Dataset entries:
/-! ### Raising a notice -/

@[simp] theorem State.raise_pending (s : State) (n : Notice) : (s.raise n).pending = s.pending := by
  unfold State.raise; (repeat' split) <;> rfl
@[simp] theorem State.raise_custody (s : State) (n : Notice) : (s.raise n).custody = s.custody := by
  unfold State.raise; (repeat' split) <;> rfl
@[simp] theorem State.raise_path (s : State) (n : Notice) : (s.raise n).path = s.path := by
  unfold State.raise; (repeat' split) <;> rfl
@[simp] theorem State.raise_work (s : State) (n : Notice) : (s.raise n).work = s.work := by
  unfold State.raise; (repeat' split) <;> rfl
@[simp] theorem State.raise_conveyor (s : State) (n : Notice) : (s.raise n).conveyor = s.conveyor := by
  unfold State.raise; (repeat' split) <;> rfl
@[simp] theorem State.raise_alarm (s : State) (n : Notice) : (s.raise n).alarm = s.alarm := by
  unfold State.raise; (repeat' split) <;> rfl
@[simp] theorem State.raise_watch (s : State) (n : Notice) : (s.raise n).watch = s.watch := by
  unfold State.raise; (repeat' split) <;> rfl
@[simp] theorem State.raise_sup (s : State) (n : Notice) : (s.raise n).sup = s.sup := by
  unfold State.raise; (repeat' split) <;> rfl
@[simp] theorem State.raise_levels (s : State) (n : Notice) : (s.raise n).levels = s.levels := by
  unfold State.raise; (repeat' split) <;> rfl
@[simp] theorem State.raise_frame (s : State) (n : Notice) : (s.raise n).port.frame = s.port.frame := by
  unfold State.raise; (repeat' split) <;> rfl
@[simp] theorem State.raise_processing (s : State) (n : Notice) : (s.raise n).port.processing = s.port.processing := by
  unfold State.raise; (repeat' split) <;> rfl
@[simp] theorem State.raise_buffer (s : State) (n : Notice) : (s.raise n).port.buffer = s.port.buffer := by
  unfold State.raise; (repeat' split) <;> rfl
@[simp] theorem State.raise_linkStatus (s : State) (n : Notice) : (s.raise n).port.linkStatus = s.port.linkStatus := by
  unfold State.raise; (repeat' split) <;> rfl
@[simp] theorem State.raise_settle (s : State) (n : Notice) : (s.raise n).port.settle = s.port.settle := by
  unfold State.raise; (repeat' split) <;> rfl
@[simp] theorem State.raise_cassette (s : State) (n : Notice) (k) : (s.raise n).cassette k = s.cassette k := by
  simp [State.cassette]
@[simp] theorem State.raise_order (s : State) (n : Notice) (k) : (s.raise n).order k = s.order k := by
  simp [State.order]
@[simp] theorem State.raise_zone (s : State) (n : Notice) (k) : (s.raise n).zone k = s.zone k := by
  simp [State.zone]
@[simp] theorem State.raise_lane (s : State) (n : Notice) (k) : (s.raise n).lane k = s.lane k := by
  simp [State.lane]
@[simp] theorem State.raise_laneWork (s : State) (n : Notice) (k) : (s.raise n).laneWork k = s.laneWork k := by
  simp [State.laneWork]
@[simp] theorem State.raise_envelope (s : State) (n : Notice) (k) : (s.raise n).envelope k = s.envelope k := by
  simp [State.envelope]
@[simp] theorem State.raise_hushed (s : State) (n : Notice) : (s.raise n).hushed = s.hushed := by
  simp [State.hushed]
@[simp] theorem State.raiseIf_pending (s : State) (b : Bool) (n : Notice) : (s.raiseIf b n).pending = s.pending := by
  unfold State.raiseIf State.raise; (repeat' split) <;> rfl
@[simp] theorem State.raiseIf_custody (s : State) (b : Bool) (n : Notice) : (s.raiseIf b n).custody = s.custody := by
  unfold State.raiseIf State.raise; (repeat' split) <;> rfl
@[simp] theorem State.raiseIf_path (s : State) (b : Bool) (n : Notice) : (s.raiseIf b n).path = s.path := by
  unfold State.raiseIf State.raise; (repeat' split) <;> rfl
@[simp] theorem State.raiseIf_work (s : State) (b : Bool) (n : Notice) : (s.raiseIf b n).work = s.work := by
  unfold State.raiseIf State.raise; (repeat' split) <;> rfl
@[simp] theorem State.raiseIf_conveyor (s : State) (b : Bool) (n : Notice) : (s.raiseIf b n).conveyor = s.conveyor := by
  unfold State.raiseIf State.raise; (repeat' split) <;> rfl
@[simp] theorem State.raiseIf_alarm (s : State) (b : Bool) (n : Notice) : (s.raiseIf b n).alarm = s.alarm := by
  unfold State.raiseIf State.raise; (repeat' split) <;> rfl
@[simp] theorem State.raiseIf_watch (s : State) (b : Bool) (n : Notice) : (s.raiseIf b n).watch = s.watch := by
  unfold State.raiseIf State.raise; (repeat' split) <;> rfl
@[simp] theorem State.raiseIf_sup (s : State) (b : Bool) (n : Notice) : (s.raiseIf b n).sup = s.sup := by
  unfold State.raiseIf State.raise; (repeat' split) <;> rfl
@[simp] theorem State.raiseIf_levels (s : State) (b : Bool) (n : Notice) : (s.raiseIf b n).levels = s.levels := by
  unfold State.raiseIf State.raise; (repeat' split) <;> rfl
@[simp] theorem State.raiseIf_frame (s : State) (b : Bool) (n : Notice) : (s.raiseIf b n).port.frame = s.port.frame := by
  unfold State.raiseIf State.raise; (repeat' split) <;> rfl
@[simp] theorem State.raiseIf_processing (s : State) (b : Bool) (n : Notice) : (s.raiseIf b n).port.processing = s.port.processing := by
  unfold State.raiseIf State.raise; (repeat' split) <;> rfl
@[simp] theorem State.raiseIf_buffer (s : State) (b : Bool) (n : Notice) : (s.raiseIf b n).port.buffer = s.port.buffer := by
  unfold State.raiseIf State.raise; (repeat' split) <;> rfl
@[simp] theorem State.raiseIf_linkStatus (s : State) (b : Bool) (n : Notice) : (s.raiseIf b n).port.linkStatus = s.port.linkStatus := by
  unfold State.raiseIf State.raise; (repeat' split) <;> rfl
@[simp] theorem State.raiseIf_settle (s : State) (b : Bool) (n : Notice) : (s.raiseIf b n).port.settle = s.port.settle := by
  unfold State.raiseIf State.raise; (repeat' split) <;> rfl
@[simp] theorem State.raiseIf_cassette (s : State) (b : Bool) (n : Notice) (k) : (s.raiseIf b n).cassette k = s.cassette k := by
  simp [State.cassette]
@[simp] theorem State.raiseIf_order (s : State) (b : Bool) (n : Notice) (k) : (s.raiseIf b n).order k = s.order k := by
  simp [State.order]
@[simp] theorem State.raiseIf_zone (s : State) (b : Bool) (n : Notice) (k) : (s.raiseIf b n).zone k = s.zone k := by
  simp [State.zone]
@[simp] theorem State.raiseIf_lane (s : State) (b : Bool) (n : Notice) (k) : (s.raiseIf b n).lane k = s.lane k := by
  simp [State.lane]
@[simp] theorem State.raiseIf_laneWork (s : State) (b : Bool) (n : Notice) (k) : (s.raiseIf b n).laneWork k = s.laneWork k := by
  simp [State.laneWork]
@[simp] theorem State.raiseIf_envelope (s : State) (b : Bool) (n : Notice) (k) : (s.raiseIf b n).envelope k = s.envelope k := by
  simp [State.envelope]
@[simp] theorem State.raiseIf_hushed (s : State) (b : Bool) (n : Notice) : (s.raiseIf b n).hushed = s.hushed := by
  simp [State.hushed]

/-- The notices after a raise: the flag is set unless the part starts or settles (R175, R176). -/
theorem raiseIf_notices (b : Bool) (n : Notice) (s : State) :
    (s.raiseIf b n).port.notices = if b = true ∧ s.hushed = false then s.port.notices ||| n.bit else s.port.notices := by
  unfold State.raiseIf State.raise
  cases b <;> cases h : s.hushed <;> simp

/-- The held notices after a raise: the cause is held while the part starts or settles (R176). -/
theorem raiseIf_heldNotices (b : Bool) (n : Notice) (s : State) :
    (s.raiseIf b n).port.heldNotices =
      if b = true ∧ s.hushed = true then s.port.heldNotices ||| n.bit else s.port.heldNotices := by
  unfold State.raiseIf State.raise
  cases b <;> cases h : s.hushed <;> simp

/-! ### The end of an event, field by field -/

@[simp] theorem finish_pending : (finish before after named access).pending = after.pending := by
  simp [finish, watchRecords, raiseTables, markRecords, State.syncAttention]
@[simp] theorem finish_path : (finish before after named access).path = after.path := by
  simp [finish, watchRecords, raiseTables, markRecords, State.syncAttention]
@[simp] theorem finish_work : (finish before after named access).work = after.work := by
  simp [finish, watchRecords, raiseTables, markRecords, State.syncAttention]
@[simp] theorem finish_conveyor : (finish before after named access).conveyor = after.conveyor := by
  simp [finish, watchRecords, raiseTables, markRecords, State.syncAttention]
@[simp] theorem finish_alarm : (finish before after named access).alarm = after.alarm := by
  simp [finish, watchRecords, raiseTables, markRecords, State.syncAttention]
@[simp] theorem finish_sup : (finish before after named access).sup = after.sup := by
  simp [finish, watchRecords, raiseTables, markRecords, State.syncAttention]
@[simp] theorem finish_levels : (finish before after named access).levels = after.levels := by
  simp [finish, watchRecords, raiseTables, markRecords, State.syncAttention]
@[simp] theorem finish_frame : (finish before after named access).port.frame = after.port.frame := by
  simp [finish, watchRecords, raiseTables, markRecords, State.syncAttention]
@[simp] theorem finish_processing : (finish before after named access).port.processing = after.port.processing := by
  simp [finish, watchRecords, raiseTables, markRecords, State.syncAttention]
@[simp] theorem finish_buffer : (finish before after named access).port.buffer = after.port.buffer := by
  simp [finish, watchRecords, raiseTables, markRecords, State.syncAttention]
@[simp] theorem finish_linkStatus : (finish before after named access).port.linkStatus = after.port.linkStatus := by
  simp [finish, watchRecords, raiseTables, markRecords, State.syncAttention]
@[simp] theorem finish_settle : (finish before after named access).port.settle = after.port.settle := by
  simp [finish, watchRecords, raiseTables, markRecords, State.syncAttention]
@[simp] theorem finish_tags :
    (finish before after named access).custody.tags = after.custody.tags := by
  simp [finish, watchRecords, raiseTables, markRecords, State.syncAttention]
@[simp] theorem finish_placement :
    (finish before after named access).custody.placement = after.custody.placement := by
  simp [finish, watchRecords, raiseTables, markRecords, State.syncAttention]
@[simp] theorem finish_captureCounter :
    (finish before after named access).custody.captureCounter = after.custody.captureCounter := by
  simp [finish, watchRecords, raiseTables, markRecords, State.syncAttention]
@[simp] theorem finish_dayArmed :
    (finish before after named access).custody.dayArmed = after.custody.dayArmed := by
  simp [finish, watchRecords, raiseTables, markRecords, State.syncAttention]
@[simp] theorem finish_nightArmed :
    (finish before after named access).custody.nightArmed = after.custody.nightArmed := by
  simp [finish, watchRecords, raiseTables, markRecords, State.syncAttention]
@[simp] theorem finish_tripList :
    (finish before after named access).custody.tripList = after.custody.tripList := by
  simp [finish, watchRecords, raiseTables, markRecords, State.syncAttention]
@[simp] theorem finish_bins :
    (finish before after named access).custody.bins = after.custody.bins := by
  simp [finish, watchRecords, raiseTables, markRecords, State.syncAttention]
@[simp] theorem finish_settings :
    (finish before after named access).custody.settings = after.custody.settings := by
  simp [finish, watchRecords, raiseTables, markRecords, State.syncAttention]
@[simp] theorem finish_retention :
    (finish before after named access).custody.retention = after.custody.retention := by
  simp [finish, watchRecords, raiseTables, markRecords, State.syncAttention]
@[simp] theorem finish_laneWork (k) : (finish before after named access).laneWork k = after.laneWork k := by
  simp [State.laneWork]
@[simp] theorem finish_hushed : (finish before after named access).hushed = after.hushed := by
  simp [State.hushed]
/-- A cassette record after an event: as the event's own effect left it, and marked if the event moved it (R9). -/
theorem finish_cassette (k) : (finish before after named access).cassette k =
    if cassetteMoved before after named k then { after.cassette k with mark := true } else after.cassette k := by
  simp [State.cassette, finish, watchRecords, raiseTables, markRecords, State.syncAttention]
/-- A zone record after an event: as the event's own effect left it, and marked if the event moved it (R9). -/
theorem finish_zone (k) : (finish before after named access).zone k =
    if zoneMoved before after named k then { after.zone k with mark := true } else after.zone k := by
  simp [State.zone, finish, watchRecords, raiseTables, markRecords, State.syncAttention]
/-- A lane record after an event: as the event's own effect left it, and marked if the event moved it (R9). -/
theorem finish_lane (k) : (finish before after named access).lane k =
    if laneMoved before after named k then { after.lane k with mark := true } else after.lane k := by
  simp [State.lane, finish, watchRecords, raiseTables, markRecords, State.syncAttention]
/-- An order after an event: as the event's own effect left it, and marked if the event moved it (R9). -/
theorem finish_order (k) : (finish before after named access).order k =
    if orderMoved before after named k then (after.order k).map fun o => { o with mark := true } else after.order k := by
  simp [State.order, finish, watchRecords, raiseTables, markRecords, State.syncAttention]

> _Description of the task_
From the first line of the data above to the line holding "(s.raise n).custody = s.custody := by", reproduce each line exactly; emit no other lines.

> _Exercise output_
/-! ### Raising a notice -/

@[simp] theorem State.raise_pending (s : State) (n : Notice) : (s.raise n).pending = s.pending := by
  unfold State.raise; (repeat' split) <;> rfl
@[simp] theorem State.raise_custody (s : State) (n : Notice) : (s.raise n).custody = s.custody := by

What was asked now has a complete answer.